Уже следующим вечером, не слишком поздно, а лишь только-только тьма просочилась на Фундуклеевскую, под окнами замелькало, громко затрещало чадное факельное пламя. Он возвестил о своем приходе громовыми ударами в дверь. Ясно, что не открыть было нельзя, только хуже сделаешь. Но Любонька присела на кухне за сундуком, закрыла руками голову и тихонько попискивала, выводила свое любимое «ой-ой-ой», поэтому открывать пришлось Всеволоду Ивановичу. Мария встала позади отца и смотрела ему через плечо.
Всеволод Иванович потянул носом и не ощутил ни духа тлена, ни духа перегара, а только едкий — факельный. Он — явившийся — молчал, не переступая порога, и смотрел за спину Всеволода Ивановича, на Машу.
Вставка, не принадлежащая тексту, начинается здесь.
/-! ## The checksum as a sum -/

/-- R130 and R135 in one: adding byte by byte modulo 2^16 is the exact sum modulo 2^16. -/
theorem foldl_add_setWidth (p : Bytes) (n : Nat) :
    p.foldl (fun s x => s + x.setWidth 16) (BitVec.ofNat 16 n) = BitVec.ofNat 16 (n + (p.map BitVec.toNat).sum) := by
  induction p generalizing n with
  | nil => rfl
  | cons x p ih =>
    have hadd : BitVec.ofNat 16 n + x.setWidth 16 = BitVec.ofNat 16 (n + x.toNat) := by
      rw [BitVec.ofNat_add, BitVec.ofNat_toNat]
    rw [List.foldl_cons, hadd, ih, List.map_cons, List.sum_cons, Nat.add_assoc]

theorem checksumOf_eq_ofNat (c l : Byte) (p : Bytes) :
    checksumOf c l p = BitVec.ofNat 16 (c.toNat + l.toNat + (p.map BitVec.toNat).sum) := by
  rw [← foldl_add_setWidth, BitVec.ofNat_add, BitVec.ofNat_toNat, BitVec.ofNat_toNat, checksumOf]

theorem sum_toNat_le (p : Bytes) : (p.map BitVec.toNat).sum ≤ p.length * 255 := by
  have hbyte : ∀ n ∈ p.map BitVec.toNat, n ≤ 255 := by
    simp only [List.mem_map, forall_exists_index, and_imp]
    rintro _ x - rfl
    exact Nat.le_of_lt_succ x.isLt
  simpa using List.sum_le_card_nsmul _ 255 hbyte

/-- Settles O5: the checksum of the operands is their exact sum modulo 2^16. -/
theorem checksumIsWrappingSum : Obligations.ChecksumIsWrappingSum := by
  intro c l p s hlive
  rw [← checksumOf_eq_ofNat]
  exact ifLive_of_live hlive _

/-- Settles O6: 257 bytes sum to at most 257 * 255 = 65535. -/
theorem checksumNeverWraps : Obligations.ChecksumNeverWraps := by
  intro c l p hp
  have hsum := sum_toNat_le p
  have hle : c.toNat + l.toNat + (p.map BitVec.toNat).sum ≤ 65535 := by
    have hc := c.isLt
    have hl := l.isLt
    omega
  refine ⟨hle, ?_⟩
  rw [checksumOf_eq_ofNat, BitVec.toNat_ofNat, Nat.mod_eq_of_lt (Nat.lt_succ_of_le hle)]

/-! ## Bit flips -/

theorem checksumOf_eq_sum (c l : Byte) (p : Bytes) :
    checksumOf c l p = c.setWidth 16 + l.setWidth 16 + (p.map (BitVec.setWidth 16)).sum := by
  rw [checksumOf, ← List.foldl_map, List.sum_eq_foldl,
    ← List.foldl_assoc (op := ((· + ·) : Word16 → Word16 → Word16)), add_zero]

/-- Replacing one payload byte changes the sum by the difference. -/
theorem checksumOf_set (c l : Byte) {p : Bytes} {i : Nat} {x : Byte} (h : p[i]? = some x) (y : Byte) :
    checksumOf c l (p.set i y) = checksumOf c l p + (y.setWidth 16 - x.setWidth 16) := by
  obtain ⟨hi, hx⟩ := List.getElem?_eq_some_iff.mp h
  have hi' : i < (p.map (BitVec.setWidth 16)).length := by simpa using hi
  rw [checksumOf_eq_sum, checksumOf_eq_sum, List.map_set, List.sum_set', dif_pos hi', List.getElem_map, hx]
  ring

theorem ofNat_two_pow (w k : Nat) : BitVec.ofNat w (2 ^ k) = BitVec.twoPow w k := by
  apply BitVec.eq_of_toNat_eq
  rw [BitVec.toNat_ofNat, BitVec.toNat_twoPow]

theorem xor_twoPow_of_clear {w k : Nat} {v : BitVec w} (h : v.getLsbD k = false) :
    v ^^^ BitVec.twoPow w k = v + BitVec.twoPow w k := by
  have hdisjoint : v &&& BitVec.twoPow w k = 0#w := by simp [BitVec.and_twoPow, h]
  rw [BitVec.add_eq_or_of_and_eq_zero _ _ hdisjoint]
  ext i hi
  by_cases hik : i = k
  · subst hik
    simp_all
  · simp [hik]

theorem xor_twoPow_of_set {w k : Nat} {v : BitVec w} (h : v.getLsbD k = true) :
    v ^^^ BitVec.twoPow w k = v - BitVec.twoPow w k := by
  have hk : k < w := BitVec.lt_of_getLsbD h
  have hclear : (v ^^^ BitVec.twoPow w k).getLsbD k = false := by simp [h, hk]
  have hback := xor_twoPow_of_clear hclear
  rw [BitVec.xor_assoc, BitVec.xor_self, BitVec.xor_zero] at hback
  exact eq_sub_of_add_eq hback.symm

/-- The byte with bit `k` flipped (41_frame_codec.md R136). -/
def flipBit (k : Nat) (x : Byte) : Byte := x ^^^ BitVec.ofNat 8 (2 ^ k)

section
variable {k : Nat} {x : Byte}

theorem flipBit_setWidth (hk : k < 8) : (flipBit k x).setWidth 16 = x.setWidth 16 ^^^ BitVec.twoPow 16 k := by
  have hbit : (BitVec.twoPow 8 k).setWidth 16 = BitVec.twoPow 16 k := by interval_cases k <;> rfl
  rw [flipBit, ofNat_two_pow, BitVec.setWidth_xor, hbit]

theorem flipBit_of_clear (hk : k < 8) (h : x.getLsbD k = false) :
    (flipBit k x).setWidth 16 = x.setWidth 16 + BitVec.ofNat 16 (2 ^ k) := by
  rw [flipBit_setWidth hk, ofNat_two_pow]
  exact xor_twoPow_of_clear (by simp [h])

theorem flipBit_of_set (hk : k < 8) (h : x.getLsbD k = true) :
    (flipBit k x).setWidth 16 = x.setWidth 16 - BitVec.ofNat 16 (2 ^ k) := by
  rw [flipBit_setWidth hk, ofNat_two_pow]
  exact xor_twoPow_of_set (by simp [h, Nat.lt_of_lt_of_le hk])

/-- `v` is the sum `w` changed by plus or minus 2^k, and so changed (41_frame_codec.md R136). -/
def ChangedBy (k : Nat) (w v : Word16) : Prop :=
  (v = w + BitVec.ofNat 16 (2 ^ k) ∨ v = w - BitVec.ofNat 16 (2 ^ k)) ∧ v ≠ w

theorem changedBy_of_add (hk : k < 8) {w v d : Word16} (hv : v = w + d)
    (hd : d = BitVec.ofNat 16 (2 ^ k) ∨ d = -BitVec.ofNat 16 (2 ^ k)) : ChangedBy k w v := by
  have hpow : BitVec.ofNat 16 (2 ^ k) ≠ 0 := by interval_cases k <;> decide
  subst hv
  refine ⟨hd.imp (by rintro rfl; rfl) (by rintro rfl; exact (sub_eq_add_neg _ _).symm), fun hsame => ?_⟩
  have hzero : d = 0 := by simpa using hsame
  rcases hd with rfl | rfl
  · exact hpow hzero
  · exact hpow (neg_eq_zero.mp hzero)

/-- What a flip adds to the sum. -/
theorem flipBit_sub (hk : k < 8) (x : Byte) :
    (flipBit k x).setWidth 16 - x.setWidth 16 = BitVec.ofNat 16 (2 ^ k) ∨
    (flipBit k x).setWidth 16 - x.setWidth 16 = -BitVec.ofNat 16 (2 ^ k) := by
  cases h : x.getLsbD k with
  | false => exact .inl (by rw [flipBit_of_clear hk h]; ring)
  | true => exact .inr (by rw [flipBit_of_set hk h]; ring)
— Э-э. Колобов. Адвокат. Бывший. Сочувствующий, — отрекомендовался Всеволод Иванович. — Рад служить революции. Прошу зайти. — Получилось у него вяло и неубедительно.
Тот все молчал и не двигался. Пламя факелов металось на сквозняке, и при неверном его освещении казалось, что сабельно-узкая черная фигура, стоящая у порога, извивается и подрагивает. Мария оцепенела под немигающим взглядом. Зрачки были огромные, на всю радужку, но не блестящие, а матовые глубокой матовостью сажи.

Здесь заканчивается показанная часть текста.